There is simply no need for a search. Hence, no iteration through the list is necessary. 

Now, keeping this efficiency in mind, we can come up with a procedure for converting high level information such as the name "Paul" into a (compact) low level information such as an index. **This procedure is called hashing.**


#### A simple hash algorithm
Let's say we have a big number and we want to convert this number into a smaller one, we could use the last two digits and divide the number represented by these digits by a fixed number. The result would be a hash value that we can use as an index.

Let's try this out.
Idea: use `int` representation of the last letter in a string and divide the resulting number by a constant.

In [45]:
def generate_hash_value_from_string(string):
    fixed_number = 9
    return int((ord(string[-1])/fixed_number))

print(generate_hash_value_from_string("Paul"))


12


=> seems that we have a good index. Lets put this function into our HashMap.

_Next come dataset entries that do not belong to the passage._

-- ==== Sys2Proof/Machine/Port.lean ====
section
/-! DEFINITION. The three ports (92 D2): the command port and the reset input, from which `step` takes what the host presents
next, and the response port, which shows the host the state. -/

namespace Sys2Proof.Machine

/-- What a step finds at the ports. -/
inductive Sampled where
  /-- Nothing is presented. -/
  | idle
  /-- Reset is asserted; the state goes on with the rest of the inputs. -/
  | reset (s : State)
  /-- A command word, with its operand data sampled into `State.din`. -/
  | command (cw : CmdWord) (s : State)
deriving DecidableEq, Repr

/-- Take the host's next event: `CW` and `DIN` are sampled together (20 R66). -/
def State.sample (s : State) : Sampled :=
  match s.inputs with
  | [] => .idle
  | .reset :: rest => .reset { s with inputs := rest }
  | .command cw din :: rest => .command cw { s with din := din, inputs := rest }

/-- Nothing presented: the block waits, and its state stays as it is (70 R241; DESIGN CHOICE, log entry 1). -/
def execIdle (s : State) : Outcome := .next s

/-- Reset: every piece of state at its reset value (70 R240); what the host presents later is not the block's to change. -/
def execReset (s : State) : Outcome := .next { State.reset with inputs := s.inputs }

/-- A command word that does not decode raises `IllegalCommand` (30 R90). -/
def execIllegal (s : State) : Outcome := s.raise .illegalCommand

/-- `s` with the command of a 32-bit word presented next, with operand data 0; the word's bits are numbered as
spec/opcode_table.json numbers them, and those above `nbits` are 0. -/
def State.presentWord (s : State) (nbits w : Nat) : State :=
  { s with inputs := .command (BitVec.ofNat 32 (w % 2 ^ nbits)) 0 :: s.inputs }

/-- What the response port shows (20 R67). -/
structure Response where
  st : Status
  sr : BitVec 64
  doutLen : BitVec 5
  doutData : BitVec 128
deriving DecidableEq, Repr

/-- `DOUT.data` on the response port: byte `i` at bits `127-8i : 120-8i` (20 R67). -/
def portData (d : Vector Byte 16) : BitVec 128 :=
  d.toList.foldl (fun acc x => acc <<< 8 ||| x.setWidth 128) 0

/-- The response port, at all times the current values of `ST`, `SR` and `DOUT` (20 R67). It is output only: there is no
function back. -/
def State.response (s : State) : Response := ⟨s.st, s.sr, s.dout.len, portData s.dout.data⟩

end Sys2Proof.Machine
end

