/-- 42 R169: prefix OR host identifier is the address, prefix AND host identifier is 0.0.0.0, through the bitwise engine. -/
def Obligations.PrefixAndHostPartitionTheAddress : Prop :=
  ∀ (bp bq bx bz ma bb : RegIdx) (s : State) (m : Mask) (a : List Byte), bq ≠ bp → bp ≠ bb → bx ≠ bp → bx ≠ bq →
    s.readM ma = some m → s.readB bb = some a → a.length = 4 → ∃ t u v w,
      exec (.npfx bp ma bb) s = .next t ∧ exec (.hostid bq ma bb) t = .next u ∧
      exec (.bor bx bp bq) u = .next v ∧ v.readB bx = some a ∧
      exec (.band bz bp bq) v = .next w ∧ w.readB bz = some [0, 0, 0, 0]

/-- 42 R165: the closed formula, exact, with the policy of R164 at CIDR 32. -/
def Obligations.ScntGivesTheClosedForm : Prop :=
  ∀ (ma bb : RegIdx) (o : SibOpts),
    decode (commandWord 0x22 0 ma bb 0 (o.includeSelf.toNat + 2 * o.includeBroadcast.toNat + 4 * o.includeNetId.toNat) 0) =
      .ok (.scnt ma bb o) ∧
    (∀ s : State, s.readM ma = none ∨ s.readB bb = none →
      exec (.scnt ma bb o) s = .next { s with st := (s.st &&& 0xFC#8) ||| 0x11#8 }) ∧
    (∀ (s : State) (m : Mask) (a : List Byte), s.readM ma = some m → s.readB bb = some a → a.length ≠ 4 →
      exec (.scnt ma bb o) s = .next { s with st := (s.st &&& 0xFC#8) ||| 0x22#8 }) ∧
    ∀ (s : State) (m self net bcast : Addr) (a0 a1 a2 a3 : Byte), s.readM ma = some m →
      s.readB bb = some [a0, a1, a2, a3] → self = addrOf a0 a1 a2 a3 → net = m &&& self → bcast = net ||| ~~~m →
      ∃ k : Nat, exec (.scnt ma bb o) s = .next { s with sr := BitVec.ofNat 64 k, st := s.st &&& 0xFC#8 } ∧
        (cidr m = 32 → k = if o.includeSelf then 1 else 0) ∧
        (cidr m ≠ 32 → (k : Int) = 2 ^ (32 - cidr m) - (if o.includeNetId then 0 else 1) -
          (if o.includeBroadcast then 0 else 1) -
          (if o.includeSelf ∨ (self = net ∧ ¬ o.includeNetId) ∨ (self = bcast ∧ ¬ o.includeBroadcast) then 0 else 1))

/-- The closed form is the number of siblings (42 R164, and "the result is the number of `x` in `net..bcast` with `excluded(x)`
false" in R165's corner cases). -/
def Obligations.SiblingCountIsTheNumberOfSiblings : Prop :=
  ∀ (ma bb : RegIdx) (o : SibOpts) (s : State) (m : Mask) (a0 a1 a2 a3 : Byte), s.readM ma = some m → IsPrefixMask m →
    s.readB bb = some [a0, a1, a2, a3] →
    ∃ t, exec (.scnt ma bb o) s = .next t ∧ t.sr.toNat = (siblings m (addrOf a0 a1 a2 a3) o).length

/-- 42 R166: the iterator written whole from its operands, `ACT` set and `EOS` cleared. -/
def Obligations.SstartBeginsAnEnumeration : Prop :=
  ∀ (ma bb : RegIdx) (o : SibOpts),
    decode (commandWord 0x23 0 ma bb 0 (o.includeSelf.toNat + 2 * o.includeBroadcast.toNat + 4 * o.includeNetId.toNat) 0) =
      .ok (.sstart ma bb o) ∧
    (∀ s : State, s.readM ma = none ∨ s.readB bb = none →
      exec (.sstart ma bb o) s = .next { s with st := (s.st &&& 0xFC#8) ||| 0x11#8 }) ∧
    (∀ (s : State) (m : Mask) (a : List Byte), s.readM ma = some m → s.readB bb = some a → a.length ≠ 4 →
      exec (.sstart ma bb o) s = .next { s with st := (s.st &&& 0xFC#8) ||| 0x22#8 }) ∧
    ∀ (s : State) (m self net : Addr) (a0 a1 a2 a3 : Byte), s.readM ma = some m →
      s.readB bb = some [a0, a1, a2, a3] → self = addrOf a0 a1 a2 a3 → net = m &&& self →
      ∃ t : Iter, exec (.sstart ma bb o) s = .next { s with it := some t, st := (s.st &&& 0xF0#8) ||| 0x08#8 } ∧
        t.net = net ∧ t.bcast = net ||| ~~~m ∧ t.self = self ∧ t.opts = o ∧ t.cur.toNat = net.toNat

/-- 42 R167: the least candidate from `cur` on that is not excluded is delivered, or the end is reported. -/
def Obligations.SnextDeliversTheNextSibling : Prop :=
  ∀ bd : RegIdx, decode (commandWord 0x24 bd 0 0 0 0 0) = .ok (.snext bd) ∧
    (∀ s : State, s.it = none → exec (.snext bd) s = .next { s with st := (s.st &&& 0xFC#8) ||| 0x11#8 }) ∧
    ∀ (s : State) (t : Iter), s.it = some t → t.Inv → ∃ c : Nat, t.cur.toNat ≤ c ∧ c ≤ t.cur.toNat + 3 ∧
      (∀ x, t.cur.toNat ≤ x → x < c → x ≤ t.bcast.toNat ∧
        SiblingExcluded t.net t.bcast t.self t.opts (BitVec.ofNat 32 x)) ∧
      (c ≤ t.bcast.toNat → ¬ SiblingExcluded t.net t.bcast t.self t.opts (BitVec.ofNat 32 c) ∧
        ∃ b0 b1 b2 b3 : Byte, addrOf b0 b1 b2 b3 = BitVec.ofNat 32 c ∧
        exec (.snext bd) s = .next { s with
          b := s.b.set bd (some [b0, b1, b2, b3]),
          it := some { t with cur := BitVec.ofNat 33 (c + 1) }, st := s.st &&& 0xF8#8 }) ∧
      (t.bcast.toNat < c → exec (.snext bd) s = .next { s with
          it := some { t with cur := BitVec.ofNat 33 c }, st := (s.st &&& 0xF8#8) ||| 0x04#8 })

/-- The sequence law: after a successful `SSTART` the successive `SNEXT` commands deliver exactly the siblings, each once, in
ascending order, then the end; and their number is what `SCNT` gives. Derived: the spec marks "the equality with `SCNT`" of
42 R168 as its own inference. -/
def Obligations.EnumerationDeliversTheSiblingsInOrder : Prop :=
  ∀ (ma bb : RegIdx) (o : SibOpts) (s : State) (m self net bcast : Addr) (a0 a1 a2 a3 : Byte),
    s.readM ma = some m → IsPrefixMask m → s.readB bb = some [a0, a1, a2, a3] → self = addrOf a0 a1 a2 a3 →
    net = m &&& self → bcast = net ||| ~~~m →
    (∀ x, x ∈ siblings m self o ↔ net ≤ x ∧ x ≤ bcast ∧ ¬ SiblingExcluded net bcast self o x) ∧
    (siblings m self o).Pairwise (fun x y => x < y) ∧
    (∃ t, exec (.sstart ma bb o) s = .next t ∧ ∀ (bd : RegIdx) (n : Nat), (siblings m self o).length < n →
      deliveries bd n t = (siblings m self o).map fun x => some (bytes4 x)) ∧
    ∃ u, exec (.scnt ma bb o) s = .next u ∧ u.sr.toNat = (siblings m self o).length

/-! ### The response port -/

/-- 20 R67: what the response port shows of the state; byte `i` of `DOUT.data` stands at bits `127-8i : 120-8i`. -/
def Obligations.ResponsePortShowsTheState : Prop :=
  ∀ s : State, s.response.st = s.st ∧ s.response.sr = s.sr ∧ s.response.doutLen = s.dout.len ∧
    ∀ i : Fin 16, s.response.doutData.extractLsb' (120 - 8 * i.val) 8 = s.dout.data[i]
end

We would need to adjust the code from above a little bit.
1. Instead of appending items into the array one by one, we will use the index represented by the hash
2. Since we now have fixed indexes, we need to initialize the array holding our key value items in advance


In [40]:
class KeyValueItem:
    def __init__(self, key, value):
        self.key = key
        self.value = value
    

class HashMap:
    def __init__(self, initial_list_size = 100):
        # initialize size of list
        self.list_of_key_values = [None for _ in range(initial_list_size)]

    def generate_hash_value_from_string(string):
        fixed_number = 9
        return int((ord(string[-1])/fixed_number))

    def add_item(self, key, value):
        key_value_item = KeyValueItem(key, value)
        hash_value_from_key = generate_hash_value_from_string(key)
        self.list_of_key_values[hash_value_from_key] = key_value_item

    def get_item(self, key):
        hash_value_from_key = generate_hash_value_from_string(key)
        return self.list_of_key_values[hash_value_from_key].value

map = HashMap()
map.add_item("Paul", "Atreides")
map.add_item("Duncan", "Idaho")

print(map.get_item("Paul"))
print(map.get_item("Duncan"))

Idaho
Idaho


It seems that we are doing something wrong as we are overriding values in our array. 

A closer look reveals that the hash values for "Paul" "Idaho" are identical. This implies that we override the array at index 12.

In [23]:
def generate_hash_value_from_string(string):
    fixed_number = 9
    return int((ord(string[-1])/fixed_number))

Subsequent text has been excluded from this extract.